[Opening GIVEN DATA section]

-- ==== Sys2Proof/Laws/LinkFrame.lean ====
section
/-! SUPPORT. What each shared operation leaves alone: the changes of state of the Alanov
Link and of the Ethernet ports. A proof cites these and does not unfold the operation. -/

namespace Sys2Proof.Machine

set_option Elab.async false

variable (s : State)

/-! ### State.linkTo -/

@[simp] theorem State.linkTo_pending (t : LinkState) (n : Nat) : (s.linkTo t n).pending = s.pending := by
  unfold State.linkTo; dsimp only; split <;> simp
@[simp] theorem State.linkTo_phase (t : LinkState) (n : Nat) : (s.linkTo t n).phase = s.phase := by
  unfold State.linkTo; dsimp only; split <;> simp
@[simp] theorem State.linkTo_legacy (t : LinkState) (n : Nat) : (s.linkTo t n).legacy = s.legacy := by
  unfold State.linkTo; dsimp only; split <;> simp
@[simp] theorem State.linkTo_pins (t : LinkState) (n : Nat) : (s.linkTo t n).pins = s.pins := by
  unfold State.linkTo; dsimp only; split <;> simp
@[simp] theorem State.linkTo_part (t : LinkState) (n : Nat) : (s.linkTo t n).part = s.part := by
  unfold State.linkTo; dsimp only; split <;> simp
@[simp] theorem State.linkTo_fuses (t : LinkState) (n : Nat) : (s.linkTo t n).fuses = s.fuses := by
  unfold State.linkTo; dsimp only; split <;> simp
@[simp] theorem State.linkTo_words (t : LinkState) (n : Nat) : (s.linkTo t n).words = s.words := by
  unfold State.linkTo; dsimp only; split <;> simp
@[simp] theorem State.linkTo_stipple (t : LinkState) (n : Nat) : (s.linkTo t n).stipple = s.stipple := by
  unfold State.linkTo; dsimp only; split <;> simp
@[simp] theorem State.linkTo_cmd (t : LinkState) (n : Nat) : (s.linkTo t n).cmd = s.cmd := by
  unfold State.linkTo; dsimp only; split <;> simp
@[simp] theorem State.linkTo_chans (t : LinkState) (n : Nat) : (s.linkTo t n).chans = s.chans := by
  unfold State.linkTo; dsimp only; split <;> simp
@[simp] theorem State.linkTo_vonu (t : LinkState) (n : Nat) : (s.linkTo t n).vonu = s.vonu := by
  unfold State.linkTo; dsimp only; split <;> simp
@[simp] theorem State.linkTo_burin (t : LinkState) (n : Nat) : (s.linkTo t n).burin = s.burin := by
  unfold State.linkTo; dsimp only; split <;> simp
@[simp] theorem State.linkTo_qs (t : LinkState) (n : Nat) : (s.linkTo t n).qs = s.qs := by
  unfold State.linkTo; dsimp only; split <;> simp
@[simp] theorem State.linkTo_bpm (t : LinkState) (n : Nat) : (s.linkTo t n).bpm = s.bpm := by
  unfold State.linkTo; dsimp only; split <;> simp
@[simp] theorem State.linkTo_eth (t : LinkState) (n : Nat) : (s.linkTo t n).eth = s.eth := by
  unfold State.linkTo; dsimp only; split <;> simp
@[simp] theorem State.linkTo_time (t : LinkState) (n : Nat) : (s.linkTo t n).time = s.time := by
  unfold State.linkTo; dsimp only; split <;> simp
@[simp] theorem State.linkTo_ces (t : LinkState) (n : Nat) : (s.linkTo t n).ces = s.ces := by
  unfold State.linkTo; dsimp only; split <;> simp
@[simp] theorem State.linkTo_crypto (t : LinkState) (n : Nat) : (s.linkTo t n).crypto = s.crypto := by
  unfold State.linkTo; dsimp only; split <;> simp
@[simp] theorem State.linkTo_fault (t : LinkState) (n : Nat) : (s.linkTo t n).fault = s.fault := by
  unfold State.linkTo; dsimp only; split <;> simp
@[simp] theorem State.linkTo_power (t : LinkState) (n : Nat) : (s.linkTo t n).power = s.power := by
  unfold State.linkTo; dsimp only; split <;> simp
@[simp] theorem State.linkTo_fw (t : LinkState) (n : Nat) : (s.linkTo t n).fw = s.fw := by
  unfold State.linkTo; dsimp only; split <;> simp

/-! ### State.failLink -/

@[simp] theorem State.failLink_pending (n : Nat) : (s.failLink n).pending = s.pending := by
  simp [State.failLink]
@[simp] theorem State.failLink_phase (n : Nat) : (s.failLink n).phase = s.phase := by
  simp [State.failLink]
@[simp] theorem State.failLink_legacy (n : Nat) : (s.failLink n).legacy = s.legacy := by
  simp [State.failLink]
@[simp] theorem State.failLink_pins (n : Nat) : (s.failLink n).pins = s.pins := by
  simp [State.failLink]
@[simp] theorem State.failLink_part (n : Nat) : (s.failLink n).part = s.part := by
  simp [State.failLink]
@[simp] theorem State.failLink_fuses (n : Nat) : (s.failLink n).fuses = s.fuses := by
  simp [State.failLink]
@[simp] theorem State.failLink_words (n : Nat) : (s.failLink n).words = s.words := by
  simp [State.failLink]
@[simp] theorem State.failLink_stipple (n : Nat) : (s.failLink n).stipple = s.stipple := by
  simp [State.failLink]
@[simp] theorem State.failLink_cmd (n : Nat) : (s.failLink n).cmd = s.cmd := by
  simp [State.failLink]
@[simp] theorem State.failLink_chans (n : Nat) : (s.failLink n).chans = s.chans := by
  simp [State.failLink]
@[simp] theorem State.failLink_vonu (n : Nat) : (s.failLink n).vonu = s.vonu := by
  simp [State.failLink]
@[simp] theorem State.failLink_burin (n : Nat) : (s.failLink n).burin = s.burin := by
  simp [State.failLink]
@[simp] theorem State.failLink_qs (n : Nat) : (s.failLink n).qs = s.qs := by
  simp [State.failLink]
@[simp] theorem State.failLink_bpm (n : Nat) : (s.failLink n).bpm = s.bpm := by
  simp [State.failLink]
@[simp] theorem State.failLink_eth (n : Nat) : (s.failLink n).eth = s.eth := by
  simp [State.failLink]
@[simp] theorem State.failLink_time (n : Nat) : (s.failLink n).time = s.time := by
  simp [State.failLink]
@[simp] theorem State.failLink_ces (n : Nat) : (s.failLink n).ces = s.ces := by
  simp [State.failLink]
@[simp] theorem State.failLink_crypto (n : Nat) : (s.failLink n).crypto = s.crypto := by
  simp [State.failLink]
@[simp] theorem State.failLink_fault (n : Nat) : (s.failLink n).fault = s.fault := by
  simp [State.failLink]
@[simp] theorem State.failLink_power (n : Nat) : (s.failLink n).power = s.power := by
  simp [State.failLink]
@[simp] theorem State.failLink_fw (n : Nat) : (s.failLink n).fw = s.fw := by
  simp [State.failLink]

/-! ### State.linkSettle -/

@[simp] theorem State.linkSettle_pending : (s.linkSettle).pending = s.pending := by
  unfold State.linkSettle; dsimp only; split
  · split <;> simp
  · split <;> simp
@[simp] theorem State.linkSettle_phase : (s.linkSettle).phase = s.phase := by
  unfold State.linkSettle; dsimp only; split
  · split <;> simp
  · split <;> simp
@[simp] theorem State.linkSettle_legacy : (s.linkSettle).legacy = s.legacy := by
  unfold State.linkSettle; dsimp only; split
  · split <;> simp
  · split <;> simp
@[simp] theorem State.linkSettle_pins : (s.linkSettle).pins = s.pins := by
  unfold State.linkSettle; dsimp only; split
  · split <;> simp
  · split <;> simp
@[simp] theorem State.linkSettle_part : (s.linkSettle).part = s.part := by
  unfold State.linkSettle; dsimp only; split
  · split <;> simp
  · split <;> simp
@[simp] theorem State.linkSettle_fuses : (s.linkSettle).fuses = s.fuses := by
  unfold State.linkSettle; dsimp only; split
  · split <;> simp
  · split <;> simp
@[simp] theorem State.linkSettle_words : (s.linkSettle).words = s.words := by
  unfold State.linkSettle; dsimp only; split
  · split <;> simp
  · split <;> simp
@[simp] theorem State.linkSettle_stipple : (s.linkSettle).stipple = s.stipple := by
  unfold State.linkSettle; dsimp only; split
  · split <;> simp
  · split <;> simp
@[simp] theorem State.linkSettle_cmd : (s.linkSettle).cmd = s.cmd := by
  unfold State.linkSettle; dsimp only; split
  · split <;> simp
  · split <;> simp
@[simp] theorem State.linkSettle_chans : (s.linkSettle).chans = s.chans := by
  unfold State.linkSettle; dsimp only; split
  · split <;> simp
  · split <;> simp
@[simp] theorem State.linkSettle_vonu : (s.linkSettle).vonu = s.vonu := by
  unfold State.linkSettle; dsimp only; split
  · split <;> simp
  · split <;> simp
@[simp] theorem State.linkSettle_burin : (s.linkSettle).burin = s.burin := by
  unfold State.linkSettle; dsimp only; split
  · split <;> simp
  · split <;> simp
@[simp] theorem State.linkSettle_qs : (s.linkSettle).qs = s.qs := by
  unfold State.linkSettle; dsimp only; split
  · split <;> simp
  · split <;> simp
@[simp] theorem State.linkSettle_bpm : (s.linkSettle).bpm = s.bpm := by
  unfold State.linkSettle; dsimp only; split
  · split <;> simp
  · split <;> simp
@[simp] theorem State.linkSettle_eth : (s.linkSettle).eth = s.eth := by
  unfold State.linkSettle; dsimp only; split
  · split <;> simp
  · split <;> simp
@[simp] theorem State.linkSettle_time : (s.linkSettle).time = s.time := by
  unfold State.linkSettle; dsimp only; split
  · split <;> simp
  · split <;> simp
@[simp] theorem State.linkSettle_ces : (s.linkSettle).ces = s.ces := by
  unfold State.linkSettle; dsimp only; split
  · split <;> simp
  · split <;> simp
@[simp] theorem State.linkSettle_crypto : (s.linkSettle).crypto = s.crypto := by
  unfold State.linkSettle; dsimp only; split
  · split <;> simp
  · split <;> simp
@[simp] theorem State.linkSettle_fault : (s.linkSettle).fault = s.fault := by
  unfold State.linkSettle; dsimp only; split
  · split <;> simp
  · split <;> simp
@[simp] theorem State.linkSettle_power : (s.linkSettle).power = s.power := by
  unfold State.linkSettle; dsimp only; split
  · split <;> simp
  · split <;> simp
@[simp] theorem State.linkSettle_fw : (s.linkSettle).fw = s.fw := by
  unfold State.linkSettle; dsimp only; split
  · split <;> simp
  · split <;> simp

[Closing GIVEN DATA section]

WHAT YOU WILL DO >> What you return should be exactly the lines above, starting at the one with "(s.failLink n).part = s.part := by" and ending at the one with "(s.failLink n).words = s.words := by", and nothing else.

OUTPUT OF THE EXERCISE >>
@[simp] theorem State.failLink_part (n : Nat) : (s.failLink n).part = s.part := by
  simp [State.failLink]
@[simp] theorem State.failLink_fuses (n : Nat) : (s.failLink n).fuses = s.fuses := by
  simp [State.failLink]
@[simp] theorem State.failLink_words (n : Nat) : (s.failLink n).words = s.words := by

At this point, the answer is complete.